Convert StationXML to ExtendedStationXML.

optional arguments:
  -h, --help            show this help message and exit
  -s STATIONXML, --stationxml STATIONXML
                        input FDSN StationXML file, often retrieved from http://service.iris.edu/fdsnws/station/1/
  --nrl NRL             replace matching responses with links to NRL
  --namespace NAMESPACE
                        SIS namespace to use for named responses, see http://anss-sis.scsn.org/sis/master/namespace/
  --operator OPERATOR   SIS operator to use for stations, see http://anss-sis.scsn.org/sis/master/org/
  --delcurrent          remove channels that are currently operating. Only do this if you want to go back and manually via the web interface add hardware for current epochs.
  --onlychan ONLYCHAN   only channels with codes matching regular expression,
                        ie BH. for all broadband. Can also match locid like
                        '00\.HH.' Empty loc ids for filtering as '--'
  -o [OUTFILE], --outfile [OUTFILE]

For example:

curl -o co_teeba.staxml 'http://service.iris.edu/fdsnws/station/1/query?net=CO&sta=TEEBA&level=response&format=xml&includecomments=true&nodata=404'
python3 cleanUnitNames.py -s co_teeba.staxml -o co_teeba_clean.staxml --verbose
python3 sta2extsta.py -s co_teeba_clean.staxml --nrl nrl --namespace SCSN-SC --operator SCSN-SC --delcurrent --onlychan HH. -o co_teeba.extstaxml

will output extended station xml for only channels like HHE, HHN, HHZ, HH1, HH2 from TEEBA, deleting the currently active epoch, using nrl responses where possible and outputing things in the SCSN-SC namespace and operator.

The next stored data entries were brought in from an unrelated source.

-- ==== Sys2Proof/Machine/Fetch.lean ====
section
/-! DEFINITION. A word placed where the next step fetches its instruction: the helpers of State.withFetchWord. -/

namespace Sys2Proof.Machine

/-- The line word of a line whose slots are all uniform and all branch targets, given the parities of its words (R26). -/
def openLineWord (ps : BitVec 5) : Word := BitVec.ofNat 32 (0x3FF + ps.toNat * 2 ^ 26)

/-- A fetch line with one word in slot 0 and NOPs after it (R25, R26, R36). -/
def oneWordLine (w : IWord) : List Byte :=
  leBytes 12 w.toNat ++ leBytes 48 0 ++ leBytes 4 (openLineWord (BitVec.ofNat 5 (if parity w then 1 else 0))).toNat

/-- The packet of the launch that a placed word runs in: code at address 0, a stride of 64 KiB, one plane, 192 registers. -/
def placedPkt : BitVec 1024 := BitVec.ofNat 1024 (1 + 24 * 2 ^ 192 + 1024 * 2 ^ 160)

/-- The leaf that maps the first 64 KiB of virtual space to the first of the package, with every permission. -/
def placedLeaf (pkg : Nat) : Pte := BitVec.ofNat 64 (pkg * 2 ^ 43 + 0x139)

/-- A context, launch, block and group are made resident, as a launch makes them, with the word at the group's offset 0 in
memory that its translation reaches; it has been ready the longest. DESIGN CHOICE (log 4), safe. -/
def State.placeGroup (s : State) (w : IWord) : State :=
  let c := tfresh s.ctxs; let l := tfresh s.launches; let b := tfresh s.blocks; let k := tfresh s.groups
  let lanes : Lanes := BitVec.ofNat 32 0xFFFFFFFF
  let ck : Checkpoint := { Checkpoint.blank with lanes := lanes }
  let g : Group :=
    { Group.blank with ctx := c, launch := l, block := b, alloc := 192, alive := lanes,
                       a := { Slot.free with live := true, mask := lanes, ck := ck } }
  { s with
    ctxs := tput s.ctxs c { Ctx.blank with sliceEnd := s.timebase.toNat + 2000000 }
    launches := tput s.launches l { Launch.blank with pkt := placedPkt, state := .running, depOk := true, started := 1 }
    blocks := tput s.blocks b { Block.blank with ctx := c, launch := l, groups := [k] }
    groups := (k, g) :: s.groups
    ages := [(k, ⟨some 0, .B⟩)]
    next := max s.next (max b k + 1)
    cores := tput s.cores 0 { s.coreAt 0 with tlb := ⟨c, 0, 16, placedLeaf s.pkgId⟩ :: (s.coreAt 0).tlb }
    porch := { s.porch with
      shed := 0
      caps := (tfresh s.porch.caps, ⟨2, 0, 1, 0, 4, 4, 0, 0⟩) :: s.porch.caps }
    mem := writeBytes s.mem 0 (oneWordLine w) }

/-- The word is stored at the position of a slot that can issue; the line word is set for it. -/
def State.placeAt (s u : State) (pa : Nat) (w : IWord) : State :=
  let k := slotIn u.slot.offset
  let mem := writeBytes s.mem (paOff pa + 12 * k) (leBytes 12 w.toNat)
  let ws := [0, 1, 2, 3, 4].map fun i => parity (slotWord (readBytes mem (paOff pa) 64) i)
  let ps := ws.foldr (fun b n => (if b then 1 else 0) + 2 * n) 0
  { s with mem := writeBytes mem (paOff pa + 60) (leBytes 4 (openLineWord (BitVec.ofNat 5 ps)).toNat) }

/-- Where the next slot to issue fetches its word: one plane occupied, in this package's memory, no event before it. -/
def State.fetchPa (u : State) : Option Nat :=
  if u.slotEvent.isSome then none
  else
    match u.grp.occupied u.slot.mask with
    | [p] =>
      match translate u (some u.grp.core) u.grp.ctx (u.lnc.lineVa p.toNat (lineOf u.slot.offset)) .fetch with
      | .ok x => if u.ownPa x.pa then some x.pa else none
      | .error _ => none
    | _ => none

/-- The word where the next step fetches: in the code of the slot that issues next, or in a group made resident for it. -/
def State.placeWord (s : State) (w : IWord) : State :=
  let s := { s with agenda := [], unitsNext := false }
  match s.tick.pickFrom (s.tick.moversBy s.tick.mayMove) with
  | some u => match u.fetchPa with | some pa => s.placeAt u pa w | none => s.placeGroup w
  | none => s.placeGroup w

end Sys2Proof.Machine
end

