-- ==== Sys2Proof/Machine/Core.lean ====
section
/-! DEFINITION. The machine behind Host/Core.lean. -/

noncomputable def Sys2Proof.core : Host.Core :=
  { State := Sys2Proof.Machine.State, Fault := Sys2Proof.Machine.Fault,
    Refusal := Sys2Proof.Machine.Refusal, step := Sys2Proof.Machine.step, reset := Sys2Proof.Machine.State.reset }
end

Because SIS currently does not overwrite preexisting named responses, and because it is nice to keep the number of them to a minimum, it is probably best to do one mega-run over all of your stations that do not have NRL responses. Currently the script names the named responses after the first channel it finds that contain those responses. Stations that only have NRL responses are fine to do on a piecemeal basis.

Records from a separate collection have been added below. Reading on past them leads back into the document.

/-- Atomics of some lanes one after another, each on what the ones before it left: the location takes the function's value of its
old bytes, and the lane has the old bytes (R118, R119). `rd` reads a location of a store of bytes and `wr` writes one. -/
def atomFold {σ : Type} (fn n : Nat) (rd : σ → Nat → List Byte) (wr : σ → Nat → List Byte → σ) (at_ : Lane → Nat)
    (val cmp : Lane → DWord) (m : σ) (Ls : List Lane) : σ × (Lane → List Byte) :=
  Ls.foldl (fun (q : σ × (Lane → List Byte)) L =>
    let old := rd q.1 (at_ L)
    (wr q.1 (at_ L) (leBytes n (atomNew fn (BitVec.ofNat 64 (leNat old)) (val L) (cmp L)).toNat),
     fun K => if K = L then old else q.2 K)) (m, fun _ => [])

end Sys2Proof.Machine

open Sys2Proof Sys2Proof.Machine

/-- R114, R115, R118, R285: a global load, store or atomic whose lanes all reach this package's memory performs in every executing
lane and goes on. R20, R124: one some of whose lanes fault parks them in a free slot, or stops the whole slot with nothing
performed, and posts the record. The choice of which accesses stay in flight is the model's (log 9), and so is the record's mask,
all lanes that park, with the lowest one's address (log 20). -/
def Obligations.GlobalAccessCompletes : Prop :=
  (∀ sx, (loadForm sx).completes ∧ (loadForm sx).faults) ∧ storeForm.completes ∧ storeForm.faults
  ∧ (∀ p ∈ atomTable, ∀ sp : SpaceX, sp.space = 0#2 →
      (atomForm (fun x => p.1 x sp) p.2.1 p.2.2.1 p.2.2.2 sp).completes
      ∧ (atomForm (fun x => p.1 x sp) p.2.1 p.2.2.1 p.2.2.2 sp).faults)
  ∧ ∀ (s : State) (E : Lanes) (va : Lane → Nat) (acc : Lane → Except Cause Xlat) (L : Lane), L < 32 →
      let so := fun K => onSO s (some s.grp.core) s.grp.ctx (va K)
      (laneIn (faultLanes s E va acc) L = true ↔ laneIn E L = true
        ∧ ((∃ c, acc L = .error c)
          ∨ (so L = true ∧ ∃ K, K < L ∧ laneIn E K = true ∧ (∃ c, acc K = .error c) ∧ so K = true)))

/-- R93, R124: a global access, of LD.G, ST.G, LD.RO or an atomic of SPACE 0, with an executing lane at or above 2^48, or failing
that a misaligned one, traps for the lanes concerned and performs nothing. R98: a constant load with a misaligned offset, or failing
that one beyond 64 KiB, traps. -/
def Obligations.GlobalAddressTraps : Prop :=
  (∀ (x : MemF) (sx : Bool) (s : State),
    let E := s.memLanes x.guard x.ginv
    let high := maskWhere fun L => decide (2 ^ 48 ≤ s.va x L)
    let odd := maskWhere fun L => decide (s.va x L % sizeBytes x.size ≠ 0)
    let traps := fun (i : Instr) =>
      (E &&& high ≠ 0#32 → exec i s = .next (s.takeTrap { cause := .vaRange, mask := E &&& high }))
      ∧ (E &&& high = 0#32 → E &&& odd ≠ 0#32 → exec i s = .next (s.takeTrap { cause := .misaligned, mask := E &&& odd }))
    (∀ (i : Instr) (r : MemRow), (i, r) ∈ [(Instr.ldG x sx, mLoad), (Instr.stG x, mStore), (Instr.ldRo x sx, mLoadRO)] →
      s.issues (r.cls == .V) (memForm r 1 x s) = true → traps i)
    ∧ ∀ p ∈ atomTable, ∀ sp : SpaceX, sp.space = 0#2 →
      s.issues ((mAtom p.2.2.1 p.2.2.2 sp).cls == .V) (memForm (mAtom p.2.2.1 p.2.2.2 sp) (sizeRegs p.2.2.2) x s) = true →
        traps (p.1 x sp))
  ∧ ∀ (x : MemF) (sx : Bool) (s : State), s.issues (mLoadC.cls == .V) (memForm mLoadC 1 x s) = true →
    let E := s.memLanes x.guard x.ginv
    let odd := maskWhere fun L => decide (s.lowOff x L % sizeBytes x.size ≠ 0)
    let out := maskWhere fun L => decide (0x10000 < s.lowOff x L + sizeBytes x.size)
    (E &&& odd ≠ 0#32 → exec (.ldC x sx) s = .next (s.takeTrap { cause := .misaligned, mask := E &&& odd }))
    ∧ (E &&& odd = 0#32 → E &&& out ≠ 0#32 →
        exec (.ldC x sx) s = .next (s.takeTrap { cause := .constRange, mask := E &&& out }))

/-- R114, R115, R118, R119: a plain load with nothing in flight writes, in every lane, the bytes at its address, zero- or
sign-extended, and changes no byte of memory. A store with nothing in flight writes each lane's low bytes of S at its address, the
highest lane's where lanes overlap, and no other byte of memory; registers do not change. An atomic's location takes the value of
its function of the old bytes, lane after lane in ascending order; D takes each lane's old bytes; no other byte changes. -/
def Obligations.GlobalAccessEffects : Prop :=
  (∀ (x : MemF) (sx : Bool) (s : State) (G : Lanes) (xl : Lane → Xlat), s.stores = [] → s.deferLoads = false →
    x.order = .plain → (∀ L ∈ lanesOf G, s.ownPa (xl L).pa = true ∧ isHost (xl L).pa = false) →
    let t := performLoad x sx s true G xl
    t.grp = s.grp.wrLanes x.d (fun L => loadWords x.size sx (s.loadBytes (s.l1Copy (xl L) x.hint) (xl L).pa (sizeBytes x.size)))
      (lanesOf G)
    ∧ sameMemory s t)
  ∧ (∀ (x : MemF) (s : State) (G : Lanes) (xl : Lane → Xlat), s.wf → s.stores = [] → s.deferStores = false →
    (∀ L ∈ lanesOf G, s.ownPa (xl L).pa = true ∧ isHost (xl L).pa = false) →
    let t := performStores x s true G xl
    let n := sizeBytes x.size
    let at_ := fun L => paOff (xl L).pa
    t.groups = s.groups
    ∧ (∀ a, (∀ L ∈ lanesOf G, a < at_ L ∨ at_ L + n ≤ a) → readByte t.mem a = readByte s.mem a)
    ∧ ∀ L ∈ lanesOf G, (∀ K ∈ lanesOf G, L < K → at_ K + n ≤ at_ L ∨ at_ L + n ≤ at_ K) →
        holdsBytes t.mem (at_ L) (s.storeData x.s x.size L))
  ∧ (∀ (fn : Nat) (x : MemF) (s : State) (G : Lanes) (xl : Lane → Xlat), s.wf → s.stores = [] →
    (∀ L ∈ lanesOf G, s.ownPa (xl L).pa = true ∧ isHost (xl L).pa = false) →
    let t := performAtomics fn x s true G xl
    let n := sizeBytes x.size
    let at_ := fun L => paOff (xl L).pa
    let r := atomFold fn n (fun m a => readBytes m a n) writeBytes at_ (s.atomOpd x.s x.size) (s.atomOpd x.t x.size) s.mem (lanesOf G)
    t.mem = r.1 ∧ t.grp = s.grp.wrLanes x.d (fun L => loadWords x.size false (r.2 L)) (lanesOf G)
    ∧ ∀ a, (∀ L ∈ lanesOf G, a < at_ L ∨ at_ L + n ≤ a) → readByte t.mem a = readByte s.mem a)
  ∧ (∀ (o x t : Word) (o' x' t' : DWord),
    atomNew32 0x00 o x t = BitVec.ofNat 32 (o.toNat + x.toNat)
    ∧ atomNew 0x01 o' x' t' = BitVec.ofNat 64 (o'.toNat + x'.toNat)
    ∧ atomNew32 0x02 o x t = (if o.toInt ≤ x.toInt then o else x) ∧ atomNew32 0x03 o x t = (if o.toInt ≤ x.toInt then x else o)
    ∧ atomNew32 0x04 o x t = (if o.toNat ≤ x.toNat then o else x) ∧ atomNew32 0x05 o x t = (if o.toNat ≤ x.toNat then x else o)
    ∧ atomNew32 0x06 o x t = o &&& x ∧ atomNew32 0x07 o x t = o ||| x ∧ atomNew32 0x08 o x t = o ^^^ x
    ∧ atomNew32 0x09 o x t = x ∧ atomNew 0x0A o' x' t' = x'
    ∧ atomNew32 0x0B o x t = (if o = t then x else o) ∧ atomNew 0x0C o' x' t' = (if o' = t' then x' else o')
    ∧ atomNew32 0x0D o x t = (w32 (roundVal fp32 0 false 0 (exAdd 0 (unp32 o) (unp32 x)))).1
    ∧ atomNew32 0x0E o x t = (if o.toNat ≥ x.toNat then 0#32 else BitVec.ofNat 32 (o.toNat + 1))
    ∧ atomNew32 0x0F o x t = (if o = 0#32 ∨ o.toNat > x.toNat then x else BitVec.ofNat 32 (o.toNat - 1))
    ∧ ∀ fn ∉ [0x01, 0x0A, 0x0C], atomNew fn o' x' t'
        = (atomNew32 fn (o'.setWidth 32) (x'.setWidth 32) (t'.setWidth 32)).setWidth 64)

Be aware that the NRL matching is more or less exact or nothing. We assume it is better to not match something in the NRL than to match something that is not right. In particular if everything is the same but the frequency for the stage gain has been changed to match the passband of the channel, for example because the NRL frequency is above the nyquist, it will not match.

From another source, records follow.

-- ==== Sys2Proof/Laws/Issue.lean ====
section
/-! SUPPORT. What the shared frame of an issue can do, and when it does which. -/

namespace Sys2Proof.Machine

theorem issue_done {ahead : Bool} {frm : State → Form} {eff : State → Issue} {s t : State}
    (h : s.goesOn ahead (frm s) = true) (he : eff s = .done t) : issue ahead frm eff s = .next t.advance := by
  simp only [State.goesOn, State.issues, Bool.and_eq_true, Bool.not_eq_true', Option.isNone_iff_eq_none] at h
  obtain ⟨⟨⟨h1, h2⟩, h3⟩, h4⟩ := h
  simp [issue, h1, h2, h3, he, h4]

theorem issue_wait {ahead : Bool} {frm : State → Form} {eff : State → Issue} {s t : State}
    (h : s.goesOn ahead (frm s) = true) (he : eff s = .wait t) : issue ahead frm eff s = .next t := by
  simp only [State.goesOn, State.issues, Bool.and_eq_true, Bool.not_eq_true', Option.isNone_iff_eq_none] at h
  obtain ⟨⟨⟨h1, h2⟩, h3⟩, h4⟩ := h
  simp [issue, h1, h2, h3, he, h4]

theorem issue_trap {ahead : Bool} {frm : State → Form} {eff : State → Issue} {s : State} {t : Trap}
    (h : s.issues ahead (frm s) = true) (he : eff s = .trap t) : issue ahead frm eff s = .next (s.takeTrap t) := by
  simp only [State.issues, Bool.and_eq_true, Bool.not_eq_true', Option.isNone_iff_eq_none] at h
  obtain ⟨⟨h1, h2⟩, h3⟩ := h
  simp [issue, h1, h2, h3, he]

theorem issue_stay {ahead : Bool} {frm : State → Form} {eff : State → Issue} {s t : State}
    (h : s.issues ahead (frm s) = true) (he : eff s = .stay t) : issue ahead frm eff s = .next t := by
  simp only [State.issues, Bool.and_eq_true, Bool.not_eq_true', Option.isNone_iff_eq_none] at h
  obtain ⟨⟨h1, h2⟩, h3⟩ := h
  simp [issue, h1, h2, h3, he]

theorem State.issues_of_goesOn {s : State} {ahead : Bool} {f : Form} (h : s.goesOn ahead f = true) : s.issues ahead f = true := by
  simp only [State.goesOn, Bool.and_eq_true] at h
  exact h.1

/-- Everything an issue can do: nothing, a trap, or what the instruction's effect says. -/
theorem issue_cases {ahead : Bool} {frm : State → Form} {eff : State → Issue} {s t : State}
    (h : issue ahead frm eff s = .next t) :
    t = s ∨ (∃ r, t = s.takeTrap r) ∨ eff s = .stay t ∨ eff s = .wait t ∨ ∃ u, eff s = .done u ∧ t = u.advance := by
  simp only [issue] at h
  split at h
  · cases h; exact .inl rfl
  · split at h
    · cases h; exact .inr (.inl ⟨_, rfl⟩)
    · split at h
      · cases h; exact .inr (.inl ⟨_, rfl⟩)
      · next he => cases h; exact .inr (.inr (.inl he))
      · next he =>
        split at h
        · cases h; exact .inr (.inl ⟨_, rfl⟩)
        · cases h; exact .inr (.inr (.inr (.inl he)))
      · next he =>
        split at h
        · cases h; exact .inr (.inl ⟨_, rfl⟩)
        · cases h; exact .inr (.inr (.inr (.inr ⟨_, he, rfl⟩)))

/-- An issue always answers a next state. -/
theorem issue_next (ahead : Bool) (frm : State → Form) (eff : State → Issue) (s : State) : ∃ t, issue ahead frm eff s = .next t := by
  simp only [issue]
  split
  · exact ⟨_, rfl⟩
  · split
    · exact ⟨_, rfl⟩
    · split
      · exact ⟨_, rfl⟩
      · exact ⟨_, rfl⟩
      · split <;> exact ⟨_, rfl⟩
      · split <;> exact ⟨_, rfl⟩

/-- Results with events are written where no enabled event is raised. -/
theorem writeEv_done {s : State} {o : Opd} {E : Lanes} {f : Lane → List Word × Events}
    (h : trapLanes s.grp.trapEn E (fun L => (f L).2) = 0#32) :
    s.writeEv o E f
      = .done (s.setGrp ((s.grp.wrLanes o (fun L => (f L).1) (lanesOf E)).orFlags (fun L => (f L).2) (lanesOf E))) := by
  simp [State.writeEv, h]

/-- Otherwise the precise trap of R53 is taken. -/
theorem writeEv_trap {s : State} {o : Opd} {E : Lanes} {f : Lane → List Word × Events}
    (h : trapLanes s.grp.trapEn E (fun L => (f L).2) ≠ 0#32) :
    s.writeEv o E f = .trap
      { cause := trapCause s.grp.trapEn (trapLanes s.grp.trapEn E fun L => (f L).2) fun L => (f L).2
        mask := trapLanes s.grp.trapEn E fun L => (f L).2 } := by
  simp [State.writeEv, h]

end Sys2Proof.Machine
end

To see why a given channel did not match, you can do:

python3 isnrl.py -s <stationxml> -c <channelid> --nrl NRLdir --sensordir kinemetrics

to compare the sensor to the responses in the kinemetrics NRL subdir, or

python3 isnrl.py -s <stationxml> -c <channelid> --nrl NRLdir --loggerdir quanterra

to compare the logger stages to the responses in the quanterra NRL subdir. A FAIL or MATCH line will be printed for each RESP file in the given subdir along with a reason in the case of failures.

Speed

The slowest part of this process is parsing all of the NRL RESP files to check to see if they match, and in particular the datalogger parsing as there are simply so many of them. Doing the "sample rate" check, above, does help, but it can still be very slow. However, if you know you have a limited variety of dataloggers, then you can manually delete subdirectories within the NRL datalogger directory. For example, if you know that you never operated any guralp dataloggers, ever, and you a really really positive about this and have triple checked, then by deleting the dataloggers/guralp subdirectory, the script will not have to read all of those RESP files and so run faster. This is especially helpful when testing on a small number of stations/channels where you know the types of hardware that might be there.